Yulon Motor Co., Ltd. () is a Taiwanese automaker and importer. Taiwan's biggest automaker as of 2010, Yulon is known for building Nissan models under license. The original romanization of the company's name is Yue Loong, but in 1992 the company renewed its logo and switched to the shorter Yulon name. Historically, it is one of Taiwan's "big four" automakers. The company has over time evolved as a holding company that encompassed multiple public entities such as Yulon-Nissan Motor, Yulon Financial, Yulon Rental, Carnival Industrial Corporation and others. The group currently has a rivalry with Hotai Motor Group as the two largest Taiwanese automotive companies.

Yulon created a new brand to sell self-designed cars, Luxgen, in 2010.

As of 2017 it had a Revenue of NT$99 billion (US$3.4 billion) and about 12,680 employees.

History
Incorporated in September 1953 as a machinery company by Ching-Ling Yen, today Yulon Motor Co., Ltd. is part of the Yulon Group, a Taiwanese conglomerate.
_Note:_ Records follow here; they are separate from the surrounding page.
-- ==== Sys2Proof/Laws/Codec.lean ====
section
/-! SUPPORT. The codec's functions as arithmetic: channels as quotients and remainders, Encode and To8 as sums. -/

namespace Sys2Proof.Machine

theorem decodePixel_r (p : Pixel) : (decodePixel p).r = p.toNat / 2048 := by
  have h := p.isLt
  show p.toNat >>> 11 &&& 2 ^ 5 - 1 = _
  rw [Nat.and_two_pow_sub_one_eq_mod, Nat.shiftRight_eq_div_pow]
  omega

theorem decodePixel_g (p : Pixel) : (decodePixel p).g = p.toNat / 32 % 64 := by
  show p.toNat >>> 5 &&& 2 ^ 6 - 1 = _
  rw [Nat.and_two_pow_sub_one_eq_mod, Nat.shiftRight_eq_div_pow]

theorem decodePixel_b (p : Pixel) : (decodePixel p).b = p.toNat % 32 := by
  show p.toNat &&& 2 ^ 5 - 1 = _
  rw [Nat.and_two_pow_sub_one_eq_mod]

theorem encodePixel_toNat (r g b : Nat) :
    (encodePixel r g b).toNat = r % 32 * 2048 + g % 64 * 32 + b % 32 := by
  have h : encodePixel r g b
      = BitVec.ofNat 16 (((r &&& 2 ^ 5 - 1) <<< 6 ||| (g &&& 2 ^ 6 - 1)) <<< 5 ||| (b &&& 2 ^ 5 - 1)) := by
    simp only [encodePixel, Nat.shiftLeft_or_distrib, ← Nat.shiftLeft_add]
    rfl
  have h1 : g % 2 ^ 6 < 2 ^ 6 := Nat.mod_lt _ (by decide)
  have h2 : b % 2 ^ 5 < 2 ^ 5 := Nat.mod_lt _ (by decide)
  rw [h, BitVec.toNat_ofNat, Nat.and_two_pow_sub_one_eq_mod, Nat.and_two_pow_sub_one_eq_mod,
    Nat.and_two_pow_sub_one_eq_mod, ← Nat.shiftLeft_add_eq_or_of_lt h1, ← Nat.shiftLeft_add_eq_or_of_lt h2,
    Nat.shiftLeft_eq, Nat.shiftLeft_eq]
  omega

theorem to8_five {v : Nat} (h : v < 32) : to8 v 5 = v * 8 + v / 4 := by
  have h1 : v / 2 ^ 2 < 2 ^ 3 := by omega
  show v <<< 3 ||| v >>> 2 = _
  rw [Nat.shiftRight_eq_div_pow, ← Nat.shiftLeft_add_eq_or_of_lt h1, Nat.shiftLeft_eq]
  rfl

theorem to8_six {v : Nat} (h : v < 64) : to8 v 6 = v * 4 + v / 16 := by
  have h1 : v / 2 ^ 4 < 2 ^ 2 := by omega
  show v <<< 2 ||| v >>> 4 = _
  rw [Nat.shiftRight_eq_div_pow, ← Nat.shiftLeft_add_eq_or_of_lt h1, Nat.shiftLeft_eq]
  rfl

theorem decodePixel_r_lt (p : Pixel) : (decodePixel p).r < 32 := by
  have := p.isLt
  rw [decodePixel_r]; omega

theorem decodePixel_g_lt (p : Pixel) : (decodePixel p).g < 64 := by
  rw [decodePixel_g]; omega

theorem decodePixel_b_lt (p : Pixel) : (decodePixel p).b < 32 := by
  rw [decodePixel_b]; omega

/-- gray8 lies in 0..255 (spec/42_transform_engine.md R163). -/
theorem gray8_lt (p : Pixel) : gray8 p < 256 := by
  have hr := decodePixel_r_lt p
  have hg := decodePixel_g_lt p
  have hb := decodePixel_b_lt p
  simp only [gray8, to8_five hr, to8_six hg, to8_five hb]
  omega

end Sys2Proof.Machine
end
The company is associated with the creation of a Taiwanese auto industry aided by its government. This pattern is being again realized by Malaysia's Proton. During 1953–1960 an era of "passive protection" reigned and Yulon grew with the assistance of protectionary tariffs of 40–60%. Parts and components received substantially lower tariffs to help fledgling carmakers.
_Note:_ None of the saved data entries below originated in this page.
/-- Settles O48. -/
theorem dmaWritesOnlyWhileStreaming : Obligations.DmaWritesOnlyWhileStreaming := by
  unfold Obligations.DmaWritesOnlyWhileStreaming
  intro s slot v rest hm
  refine ⟨fun henabled => ?_, fun hfrozen => ?_⟩
  · exact ⟨_, (step_dma hm).trans (if_pos henabled), rfl, fun j => memRead_memWrite s.fb slot j v⟩
  · exact (step_dma hm).trans (if_neg hfrozen)

/-- Settles O54: the move `scanOut` is taken, and nothing acts. -/
theorem scanOutChangesNothing : Obligations.ScanOutChangesNothing := by
  unfold Obligations.ScanOutChangesNothing
  exact fun _ _ _ hm => step_cons hm

/-! ## Which steps are refused (log entry 9) -/

theorem pollStep_next (btn : BitVec 32) (time : TimeOfDay) (s : State) : ∃ t, pollStep btn time s = .next t := by
  obtain ⟨t, ht, -⟩ := pollStep_polled btn time s
  exact ⟨t, ht⟩

theorem serveRequest_next (q : Request) (s : State) : ∃ t, serveRequest q s = .next t := by
  rcases serveRequest_cases q s with ⟨-, hs⟩ | ⟨t, ht, -⟩
  · exact ⟨s, hs⟩
  · exact ⟨t, ht⟩

/-- Outside its window the renderer's done step and each of its requests are refused (R199). -/
theorem step_outside_window {s : State} {m : Move} {rest : List Move} (hm : s.moves = m :: rest)
    (hr : m = .rendererDone ∨ ∃ q, m = .renderer q) (hw : s.ovl = false ∨ s.ovlDone = true) :
    step s = .refused .rendererOutsideWindow := by
  have hclosed : inOverlayWindow (s.took rest) = false := by
    rcases hw with h | h <;> simp [inOverlayWindow, State.took, h]
  rw [step_cons hm]
  rcases hr with rfl | ⟨q, rfl⟩
  · rw [runMove, rendererDone, if_pos hclosed]
  · rw [runMove, rendererRequest, if_pos hclosed]

/-- A field that is not negative as two's complement has the same value unsigned (spec/30_encoding.md R82). -/
theorem toNat_sint16 {v : Operand} (h : 0 ≤ v.toInt) : (sint16 v).toNat = v.toNat := by
  rw [sint16, BitVec.toInt_eq_toNat_of_lt (BitVec.toInt_pos_iff.mp h), Int.toNat_natCast]

/-- The bounds predicate on two operand fields at the hardware geometry (spec/41_framebuffer_accessor.md R131). -/
theorem inBounds_sint16 (x y : Operand) : inBounds Config.geometry (sint16 x) (sint16 y) = true ↔ onFrame x y :=
  decide_eq_true_iff

theorem visibleSlot_of_onFrame {x y : Operand} (h : onFrame x y) :
    visibleSlot (sint16 x, sint16 y) = some (y.toNat * 512 + x.toNat) := by
  have ⟨hx, _, hy, _⟩ := h
  rw [visibleSlot, if_pos ((inBounds_sint16 x y).mpr h), toNat_sint16 hx, toNat_sint16 hy]
  rfl

theorem visibleSlot_of_not_onFrame {x y : Operand} (h : ¬ onFrame x y) : visibleSlot (sint16 x, sint16 y) = none :=
  if_neg fun hin => h ((inBounds_sint16 x y).mp hin)

/-- An FSETC of the renderer is refused only where it would draw a visible pixel outside the overlay, or in another
colour (R200). -/
theorem rendererDraw_answers (q : Request) (x y : Operand) (p : Pixel) (s : State) :
    (∃ t, rendererDraw q x y p s = .next t) ∨
    (rendererDraw q x y p s = .refused .rendererOutsideOverlay ∧ onFrame x y ∧
      ¬ (p = s.renderer.ink ∧ y.toNat * 512 + x.toNat ∈ s.overlaySlots)) := by
  by_cases hframe : onFrame x y
  · simp only [rendererDraw, visibleSlot_of_onFrame hframe]
    split_ifs with hink
    · exact .inl (serveRequest_next q _)
    · exact .inr ⟨rfl, hframe, hink⟩
  · simp only [rendererDraw, visibleSlot_of_not_onFrame hframe]
    exact .inl (serveRequest_next q s)

/-- Inside its window a request of the renderer is refused only if it is an FSET, or an FSETC off the overlay. -/
theorem rendererRequest_answers (q : Request) {s : State} (ho : s.ovl = true) (hd : s.ovlDone = false) :
    (∃ t, rendererRequest q s = .next t) ∨
    (rendererRequest q s = .refused .rendererWriteNotClipped ∧ ∃ x y p, decode q = .ok (.fset x y p)) ∨
    (rendererRequest q s = .refused .rendererOutsideOverlay ∧ ∃ x y p, decode q = .ok (.fsetc x y p) ∧ onFrame x y ∧
      ¬ (p = s.renderer.ink ∧ y.toNat * 512 + x.toNat ∈ s.overlaySlots)) := by
  have hopen : ¬ inOverlayWindow s = false := by simp [inOverlayWindow, ho, hd]
  rw [rendererRequest, if_neg hopen]
  split
  · next x y p hdec => exact .inr (.inl ⟨rfl, x, y, p, hdec⟩)
  · next x y p hdec =>
    rcases rendererDraw_answers q x y p s with hnext | ⟨hrefused, hframe, hoff⟩
    · exact .inl hnext
    · exact .inr (.inr ⟨hrefused, x, y, p, hdec, hframe, hoff⟩)
  · exact .inl (serveRequest_next q s)

/-- Settles O53, by the next move: a poll, a served request, the scan-out and reset always answer, and each of the other
three moves is refused exactly where its guard fails. -/
theorem stepAlwaysAnswers : Obligations.StepAlwaysAnswers := by
  unfold Obligations.StepAlwaysAnswers
  intro s
  rcases hm : s.moves with _ | ⟨m, rest⟩
  · exact .inl (step_nil hm ▸ pollStep_next _ _ _)
  have hwindow : (s.ovl = false ∨ s.ovlDone = true) ∨ (s.ovl = true ∧ s.ovlDone = false) := by
    rcases Bool.eq_false_or_eq_true s.ovl with ho | ho
    · exact (Bool.eq_false_or_eq_true s.ovlDone).imp .inr fun hd => ⟨ho, hd⟩
    · exact .inl (.inl ho)
  cases m with
  | poll btn time => exact .inl (step_cons hm ▸ pollStep_next btn time _)
  | request q => exact .inl (step_cons hm ▸ serveRequest_next q _)
  | renderer q =>
    rcases hwindow with hw | ⟨ho, hd⟩
    · exact .inr (.inr (.inl ⟨step_outside_window hm (.inr ⟨q, rfl⟩) hw, hw, .inr ⟨q, rest, rfl⟩⟩))
    have hstep : step s = rendererRequest q (s.took rest) := step_cons hm
    rw [hstep]
    rcases rendererRequest_answers q (s := s.took rest) ho hd with
      hnext | ⟨hrefused, x, y, p, hdec⟩ | ⟨hrefused, x, y, p, hdec, hframe, hoff⟩
    · exact .inl hnext
    · exact .inr (.inr (.inr (.inl ⟨hrefused, q, rest, x, y, p, rfl, hdec⟩)))
    · exact .inr (.inr (.inr (.inr (.inl ⟨hrefused, q, rest, x, y, p, rfl, hdec, hframe, hoff⟩))))
  | rendererDone =>
    rcases hwindow with hw | ⟨ho, hd⟩
    · exact .inr (.inr (.inl ⟨step_outside_window hm (.inl rfl) hw, hw, .inl ⟨rest, rfl⟩⟩))
    by_cases hall : ∀ j ∈ s.overlaySlots, j ∈ s.inked
    · exact .inl ⟨_, (step_rendererDone hm ho hd).trans (if_pos hall)⟩
    · have hmissing : ∃ j, j ∈ s.overlaySlots ∧ j ∉ s.inked := by simpa using hall
      obtain ⟨j, hj, hnot⟩ := hmissing
      exact .inr (.inr (.inr (.inr (.inr
        ⟨(step_rendererDone hm ho hd).trans (if_neg hall), rest, j, rfl, hj, hnot⟩))))
  | dma slot v =>
    by_cases hv : s.vctl = 0x4
    · exact .inl ⟨_, (step_dma hm).trans (if_pos hv)⟩
    · exact .inr (.inl ⟨(step_dma hm).trans (if_neg hv), hv, slot, v, rest, rfl⟩)
  | scanOut slot => exact .inl ⟨_, step_cons hm⟩
  | reset => exact .inl ⟨_, step_cons hm⟩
Early on, Yulon looked for foreign partners, but it wasn't until 1956 that an American company, Willys, agreed to share technology. The next year Yulon began its long-lasting partnership with Nissan.

While the first Yulon model was a 1956 jeep, with engine production beginning in September of that year, passenger car assembly only started in 1960 with the Bluebird after an agreement with Nissan was signed in 1957. While primarily building Nissan models and other cars under license, Yulon has designed and produced at least one original family car, the 1986 Feeling 101. (Yulon began producing wholly original products again starting in 2009 with the debut of its Luxgen brand.) Until the introduction of the Nissan branded Cefiro A32 (in February 1996), the various license-built Nissans had all been branded Yue Loong (Yulon after 1992).

Assembler
With production bases located in China, Philippines and Taiwan, Yulon makes license-built versions of many automakers' models. The companies it manufactures in cooperation with include Chrysler, Geely, GM, Mercedes Benz, Mitsubishi and Nissan. It assembles most of the vehicles from complete knock down kits.
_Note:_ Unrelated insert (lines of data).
-- ==== Sys2Proof/Decode.lean ====
section
/-!
DEFINITION. The command word (spec/30_encoding.md R70 to R72): its decoder, total on 3-bit words, and its encoder.
-/
namespace Sys2Proof

/-- `cmd[2]`, the `op` field: true for DECODE (R70). -/
def opField (w : BitVec 3) : Bool := w.getLsbD 2

/-- `cmd[1:0]`, the `fmt` field (R70). -/
def fmtField (w : BitVec 3) : BitVec 2 := w.extractLsb' 0 2

/-- The command a 3-bit word names. All eight words are defined (R71); a word with `op` = 1 is DECODE whatever its
`fmt` field holds (R72). -/
def decodeCmd (w : BitVec 3) : Instr :=
  if opField w then .decode
  else if fmtField w = 0#2 then .encodeIso0
  else if fmtField w = 1#2 then .encodeIso1
  else if fmtField w = 2#2 then .encodeIso2
  else .encodeIso3

/-- Why bits are no command word. -/
inductive DecodeReject where
  /-- The value does not fit the 3 bits of `CMD3`, the one format there is (R70, R73(e)). -/
  | notThreeBits
deriving DecidableEq, Repr

/-- The command a number names: a command word is 3 bits wide, and anything wider is rejected by name (R70;
notes/assumptions/12.md). -/
def decodeNumber (w : Nat) : Except DecodeReject Instr :=
  if w < 8 then .ok (decodeCmd (BitVec.ofNat 3 w)) else .error .notThreeBits

/-- The word of a command (R71); DECODE is written with its ignored `fmt` field at 0, as in the opcode table. -/
def encodeCmd : Instr → BitVec 3
  | .encodeIso0 => 0b000#3
  | .encodeIso1 => 0b001#3
  | .encodeIso2 => 0b010#3
  | .encodeIso3 => 0b011#3
  | .decode => 0b100#3

/-- The decoder on a word numbered as spec/opcode_table.json numbers it. A command word is 3 bits; `nbits` counts
whole bytes, and the bits above the word are zero. -/
def decodeTableWord (nbits w : Nat) : Option Instr :=
  match decodeNumber (w % 2 ^ nbits) with
  | .ok i => some i
  | .error _ => none

end Sys2Proof
end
The company has used its design and engineering expertise to localize its manufactures to suit Taiwanese tastes.

While Yulon continues to manufacture vehicles for sale on the Taiwanese market, as of 2010 it also imports Nissan, Infiniti, and Renault models for sale in the domestic Taiwanese market.

Nissan
Yulon has maintained a strong cooperative relationship with Nissan since 1957. After the 1985 passing of a Taiwanese act, the Automobile Industry Development Act (AIDA), Yulon accepted Nissan taking a 25% stake. Nissan maintained their ownership in Yulon until at least 2003 when a restructuring created Yulon-Nissan Motor Co Ltd, a separate company that focuses on complementing Nissan's mainland China activities with research, design, and manufacturing assistance.

Brands 
Yulon has marketed cars under two in-house brands: Luxgen (released in 2009) and Tobe (released in 2010, ended 2013).

Luxgen

The first Taiwanese auto brand, Luxgen (), was created by Yulon in 2008. On 18 August 2009, Yulon revealed the first car for its new Luxgen brand. Luxgen cars are developed under Yulon's R&D center HAITEC, using engines and transmissions provided by other companies. As of 2010, Luxgen products are sold in Taiwan and Oman.

Tobe

Yulon's second brand, Tobe (), was established in 2009. From 2010 to 2013, Tobe sells its only model, a re-badged, re-designed Geely Panda/LC called the Tobe M’Car, in Taiwan and Vietnam. Plans to enter other emerging markets exist. However, poor sales and the brand image of being a rebadged Geely led to the end of the brand in 2013.

Production bases
Yulon has a number of production bases in several countries, including China, Pakistan, Philippines until 2013, Taiwan and probably Thailand.

China
Initial production base investment in China for Yulon was buying 5% ownership in a Southern China production base in the 1990s. 2000 saw another, larger Chinese production base investment this time of 25%. The latter acquisition was probably in Fengsheng Motors, a Dongfeng Motors subsidiary.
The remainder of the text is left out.